What you have to do:
What is needed is an exact copy of the lines from the one containing "ldx (rd : RegNum)" through the last line of the entries below, both included.

Exercise input:
-- ==== Sys2Proof/Syntax.lean ====
section
/-! DEFINITION. The commands as syntax: one constructor for each row of the opcode map (spec
30_encoding.md R102), with the fields its format has (R92 to R99). -/

namespace Sys2Proof

/-- A 6-bit EW register field (R100). Values 48 to 63 are reserved. -/
abbrev RegNum := BitVec 6

/-- A 4-bit index into S0..S15 (format Q, R99). -/
abbrev SIndex := BitVec 4

/-- The 21 commands. Field order is the assembler's: destination first (R109). -/
inductive Instr where
  | nop
  | add (rd ra rb : RegNum)
  | xor (rd ra rb : RegNum)
  | and (rd ra rb : RegNum)
  | or (rd ra rb : RegNum)
  | rotl (rd ra : RegNum) (sh : BitVec 5)
  | rotr (rd ra : RegNum) (sh : BitVec 5)
  | mov (rd ra : RegNum)
  | ldx (rd : RegNum)
  | stx (ra : RegNum)
  | enc (rd : RegNum) (sel : BitVec 4)
  | qr (qa qb qc qd : SIndex)
  | dround
  | ff
  | init
  | snap
  | block
  | mix
  | ctrinc
  | clrs
  | clrk
  deriving DecidableEq, Repr

end Sys2Proof
end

Result of this exercise:
  | ldx (rd : RegNum)
  | stx (ra : RegNum)
  | enc (rd : RegNum) (sel : BitVec 4)
  | qr (qa qb qc qd : SIndex)
  | dround
  | ff
  | init
  | snap
  | block
  | mix
  | ctrinc
  | clrs
  | clrk
  deriving DecidableEq, Repr

end Sys2Proof
end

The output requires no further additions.